[Opening The input section]
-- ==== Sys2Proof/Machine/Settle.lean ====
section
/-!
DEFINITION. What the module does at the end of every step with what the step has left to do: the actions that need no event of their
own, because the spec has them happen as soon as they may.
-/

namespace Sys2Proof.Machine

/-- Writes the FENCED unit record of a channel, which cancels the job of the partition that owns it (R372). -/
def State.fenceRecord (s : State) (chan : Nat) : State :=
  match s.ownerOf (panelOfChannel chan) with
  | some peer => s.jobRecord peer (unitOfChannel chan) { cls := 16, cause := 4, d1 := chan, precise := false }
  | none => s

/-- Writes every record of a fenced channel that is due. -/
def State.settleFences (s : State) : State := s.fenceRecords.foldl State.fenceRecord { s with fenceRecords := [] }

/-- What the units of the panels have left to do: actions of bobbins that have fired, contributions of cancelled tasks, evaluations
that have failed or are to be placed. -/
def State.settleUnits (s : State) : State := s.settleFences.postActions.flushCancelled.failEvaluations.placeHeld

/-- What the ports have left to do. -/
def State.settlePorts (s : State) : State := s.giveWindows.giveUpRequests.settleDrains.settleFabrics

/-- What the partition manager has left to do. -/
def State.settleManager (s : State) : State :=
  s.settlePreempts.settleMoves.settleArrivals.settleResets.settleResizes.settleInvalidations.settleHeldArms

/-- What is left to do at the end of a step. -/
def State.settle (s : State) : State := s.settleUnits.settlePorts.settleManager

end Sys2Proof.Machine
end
[Closing The input section]
[Opening The input section]
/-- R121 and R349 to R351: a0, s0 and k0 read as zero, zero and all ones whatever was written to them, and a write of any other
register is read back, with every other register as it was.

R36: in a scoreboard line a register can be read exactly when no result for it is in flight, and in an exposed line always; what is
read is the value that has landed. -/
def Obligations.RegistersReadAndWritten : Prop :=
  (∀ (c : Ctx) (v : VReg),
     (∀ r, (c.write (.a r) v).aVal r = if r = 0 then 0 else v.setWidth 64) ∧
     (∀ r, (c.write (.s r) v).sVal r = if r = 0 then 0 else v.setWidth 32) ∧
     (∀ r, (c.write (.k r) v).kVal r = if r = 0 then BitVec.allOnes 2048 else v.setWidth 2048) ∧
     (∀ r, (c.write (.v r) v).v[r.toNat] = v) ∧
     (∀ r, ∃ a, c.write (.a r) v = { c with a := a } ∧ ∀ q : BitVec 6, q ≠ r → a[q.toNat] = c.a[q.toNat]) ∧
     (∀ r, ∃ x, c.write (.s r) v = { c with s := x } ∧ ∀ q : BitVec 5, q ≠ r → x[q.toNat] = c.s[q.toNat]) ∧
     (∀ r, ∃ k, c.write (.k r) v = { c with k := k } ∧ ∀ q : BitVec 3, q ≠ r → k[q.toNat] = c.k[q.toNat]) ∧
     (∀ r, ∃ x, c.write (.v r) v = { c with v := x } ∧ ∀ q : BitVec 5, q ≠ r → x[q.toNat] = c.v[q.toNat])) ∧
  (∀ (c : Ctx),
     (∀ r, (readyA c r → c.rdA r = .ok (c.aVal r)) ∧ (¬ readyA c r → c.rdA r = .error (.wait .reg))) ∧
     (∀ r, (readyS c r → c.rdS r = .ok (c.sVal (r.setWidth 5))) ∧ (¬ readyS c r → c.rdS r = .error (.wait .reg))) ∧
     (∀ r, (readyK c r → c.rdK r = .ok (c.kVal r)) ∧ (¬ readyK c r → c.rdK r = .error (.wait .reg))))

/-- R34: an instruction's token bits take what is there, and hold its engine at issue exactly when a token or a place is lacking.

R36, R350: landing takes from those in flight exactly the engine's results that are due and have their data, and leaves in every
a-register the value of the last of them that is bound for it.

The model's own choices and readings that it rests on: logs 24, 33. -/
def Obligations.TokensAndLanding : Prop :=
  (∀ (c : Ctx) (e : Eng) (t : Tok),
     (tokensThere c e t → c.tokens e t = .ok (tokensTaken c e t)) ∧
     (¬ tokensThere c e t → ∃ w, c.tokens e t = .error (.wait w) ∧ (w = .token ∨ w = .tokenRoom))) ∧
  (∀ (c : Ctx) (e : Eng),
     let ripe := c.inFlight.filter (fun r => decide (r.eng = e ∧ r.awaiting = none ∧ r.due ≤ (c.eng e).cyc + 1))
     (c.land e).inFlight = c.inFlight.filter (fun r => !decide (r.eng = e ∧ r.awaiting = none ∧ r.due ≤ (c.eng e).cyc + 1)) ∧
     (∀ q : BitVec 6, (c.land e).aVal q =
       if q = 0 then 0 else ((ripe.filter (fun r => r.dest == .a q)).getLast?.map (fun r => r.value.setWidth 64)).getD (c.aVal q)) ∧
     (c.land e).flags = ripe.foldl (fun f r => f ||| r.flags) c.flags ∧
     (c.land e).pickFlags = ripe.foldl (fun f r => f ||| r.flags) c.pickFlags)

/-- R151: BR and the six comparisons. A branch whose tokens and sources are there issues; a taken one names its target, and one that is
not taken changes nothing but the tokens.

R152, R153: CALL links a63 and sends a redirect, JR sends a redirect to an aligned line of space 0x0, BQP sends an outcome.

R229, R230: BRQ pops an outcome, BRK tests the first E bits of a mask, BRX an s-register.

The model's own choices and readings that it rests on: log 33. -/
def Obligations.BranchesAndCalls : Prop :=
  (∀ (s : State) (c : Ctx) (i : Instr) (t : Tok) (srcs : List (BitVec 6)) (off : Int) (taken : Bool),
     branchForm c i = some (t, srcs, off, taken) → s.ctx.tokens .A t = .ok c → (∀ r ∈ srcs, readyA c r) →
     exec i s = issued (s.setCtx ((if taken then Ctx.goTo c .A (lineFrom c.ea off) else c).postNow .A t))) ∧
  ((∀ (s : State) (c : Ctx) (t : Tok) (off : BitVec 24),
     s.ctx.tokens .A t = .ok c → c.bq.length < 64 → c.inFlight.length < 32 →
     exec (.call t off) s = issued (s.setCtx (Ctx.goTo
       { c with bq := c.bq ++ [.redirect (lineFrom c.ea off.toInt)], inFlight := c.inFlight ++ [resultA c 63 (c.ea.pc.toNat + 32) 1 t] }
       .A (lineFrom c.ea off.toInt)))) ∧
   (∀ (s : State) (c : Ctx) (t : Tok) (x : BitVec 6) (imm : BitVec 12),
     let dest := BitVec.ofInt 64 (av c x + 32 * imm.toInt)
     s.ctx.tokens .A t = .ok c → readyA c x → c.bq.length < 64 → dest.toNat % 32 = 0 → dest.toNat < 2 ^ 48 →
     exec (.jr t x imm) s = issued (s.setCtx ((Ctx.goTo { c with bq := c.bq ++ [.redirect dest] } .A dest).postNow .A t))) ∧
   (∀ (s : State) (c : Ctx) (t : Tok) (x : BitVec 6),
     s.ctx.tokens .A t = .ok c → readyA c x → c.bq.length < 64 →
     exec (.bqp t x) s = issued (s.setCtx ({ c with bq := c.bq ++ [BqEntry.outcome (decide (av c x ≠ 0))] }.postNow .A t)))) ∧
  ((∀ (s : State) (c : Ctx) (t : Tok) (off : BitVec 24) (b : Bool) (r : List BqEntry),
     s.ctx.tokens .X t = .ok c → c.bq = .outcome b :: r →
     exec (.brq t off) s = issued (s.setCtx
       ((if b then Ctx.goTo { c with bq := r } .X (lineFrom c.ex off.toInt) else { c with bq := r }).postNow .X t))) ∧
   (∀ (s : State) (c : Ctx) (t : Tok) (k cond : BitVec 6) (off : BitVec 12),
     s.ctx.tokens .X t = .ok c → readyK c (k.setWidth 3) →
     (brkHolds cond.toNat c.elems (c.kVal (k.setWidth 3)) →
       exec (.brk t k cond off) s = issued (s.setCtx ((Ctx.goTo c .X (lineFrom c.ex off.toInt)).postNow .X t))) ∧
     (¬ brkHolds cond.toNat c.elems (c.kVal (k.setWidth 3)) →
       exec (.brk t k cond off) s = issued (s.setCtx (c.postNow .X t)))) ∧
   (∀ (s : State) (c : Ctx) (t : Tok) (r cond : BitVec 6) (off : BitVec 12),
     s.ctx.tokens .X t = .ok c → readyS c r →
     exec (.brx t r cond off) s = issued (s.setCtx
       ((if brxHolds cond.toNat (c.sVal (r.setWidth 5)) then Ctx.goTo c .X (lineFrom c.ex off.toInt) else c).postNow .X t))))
[Closing The input section]
[Opening The input section]
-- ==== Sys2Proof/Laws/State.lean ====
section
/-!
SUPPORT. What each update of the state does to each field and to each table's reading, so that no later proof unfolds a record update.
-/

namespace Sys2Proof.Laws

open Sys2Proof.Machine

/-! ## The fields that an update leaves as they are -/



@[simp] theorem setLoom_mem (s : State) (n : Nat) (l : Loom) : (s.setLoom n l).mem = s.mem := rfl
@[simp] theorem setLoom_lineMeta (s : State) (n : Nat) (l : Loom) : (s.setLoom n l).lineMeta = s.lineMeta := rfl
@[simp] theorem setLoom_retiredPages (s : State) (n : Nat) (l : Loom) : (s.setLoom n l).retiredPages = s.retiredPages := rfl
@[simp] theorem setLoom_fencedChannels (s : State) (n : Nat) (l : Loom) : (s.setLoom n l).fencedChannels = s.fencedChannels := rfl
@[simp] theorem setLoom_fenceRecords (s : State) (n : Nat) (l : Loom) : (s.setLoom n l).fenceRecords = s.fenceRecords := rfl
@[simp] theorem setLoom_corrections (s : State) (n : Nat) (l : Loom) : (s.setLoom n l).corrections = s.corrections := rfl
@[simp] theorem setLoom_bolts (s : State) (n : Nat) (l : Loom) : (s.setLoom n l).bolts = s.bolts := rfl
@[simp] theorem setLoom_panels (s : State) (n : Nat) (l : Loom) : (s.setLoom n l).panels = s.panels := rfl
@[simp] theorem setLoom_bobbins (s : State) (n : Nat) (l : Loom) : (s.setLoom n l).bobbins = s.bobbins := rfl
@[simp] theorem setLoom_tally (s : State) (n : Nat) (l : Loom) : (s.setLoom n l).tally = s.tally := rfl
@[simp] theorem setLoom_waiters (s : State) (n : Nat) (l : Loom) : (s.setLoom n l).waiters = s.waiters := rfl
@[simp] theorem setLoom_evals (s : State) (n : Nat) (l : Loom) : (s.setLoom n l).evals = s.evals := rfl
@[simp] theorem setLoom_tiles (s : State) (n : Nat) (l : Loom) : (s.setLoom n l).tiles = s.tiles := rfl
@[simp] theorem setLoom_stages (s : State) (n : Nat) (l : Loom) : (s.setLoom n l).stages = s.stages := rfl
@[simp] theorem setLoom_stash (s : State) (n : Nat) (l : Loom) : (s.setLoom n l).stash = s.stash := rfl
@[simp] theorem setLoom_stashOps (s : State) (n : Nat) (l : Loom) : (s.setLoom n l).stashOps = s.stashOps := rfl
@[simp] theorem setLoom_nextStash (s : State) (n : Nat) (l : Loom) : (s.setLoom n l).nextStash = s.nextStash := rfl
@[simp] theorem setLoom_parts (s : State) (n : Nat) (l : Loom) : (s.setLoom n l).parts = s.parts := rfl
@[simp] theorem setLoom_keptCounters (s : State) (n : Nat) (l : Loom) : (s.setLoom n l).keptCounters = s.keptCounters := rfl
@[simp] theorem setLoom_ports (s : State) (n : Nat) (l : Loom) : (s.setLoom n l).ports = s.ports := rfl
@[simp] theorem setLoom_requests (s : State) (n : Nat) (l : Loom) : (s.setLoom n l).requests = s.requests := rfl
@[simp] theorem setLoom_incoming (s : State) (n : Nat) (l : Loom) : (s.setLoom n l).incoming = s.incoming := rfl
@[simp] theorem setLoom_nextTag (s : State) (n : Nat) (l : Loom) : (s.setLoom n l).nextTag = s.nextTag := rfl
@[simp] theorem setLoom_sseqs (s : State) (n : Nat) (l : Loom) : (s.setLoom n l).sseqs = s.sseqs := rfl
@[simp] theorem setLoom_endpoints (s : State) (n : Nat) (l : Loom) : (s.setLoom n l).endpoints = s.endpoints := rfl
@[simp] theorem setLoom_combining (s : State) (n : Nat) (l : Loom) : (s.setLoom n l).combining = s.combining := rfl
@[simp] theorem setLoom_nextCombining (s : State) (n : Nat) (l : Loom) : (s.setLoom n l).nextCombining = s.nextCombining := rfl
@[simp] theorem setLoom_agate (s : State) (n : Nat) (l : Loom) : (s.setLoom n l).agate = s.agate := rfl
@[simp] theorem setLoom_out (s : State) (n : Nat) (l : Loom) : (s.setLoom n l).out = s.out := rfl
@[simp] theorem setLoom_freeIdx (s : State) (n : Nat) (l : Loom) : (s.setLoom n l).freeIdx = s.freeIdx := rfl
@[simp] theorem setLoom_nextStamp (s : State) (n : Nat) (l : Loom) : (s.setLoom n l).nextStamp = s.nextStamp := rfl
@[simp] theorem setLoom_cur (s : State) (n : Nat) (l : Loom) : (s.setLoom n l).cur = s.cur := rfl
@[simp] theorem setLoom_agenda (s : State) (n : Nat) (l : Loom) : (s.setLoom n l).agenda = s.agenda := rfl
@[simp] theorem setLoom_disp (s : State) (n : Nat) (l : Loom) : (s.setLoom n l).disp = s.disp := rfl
[Closing The input section]
### Your goal
Say only how many lines in the records carry the word "brkHolds".

### Solution for this exercise
2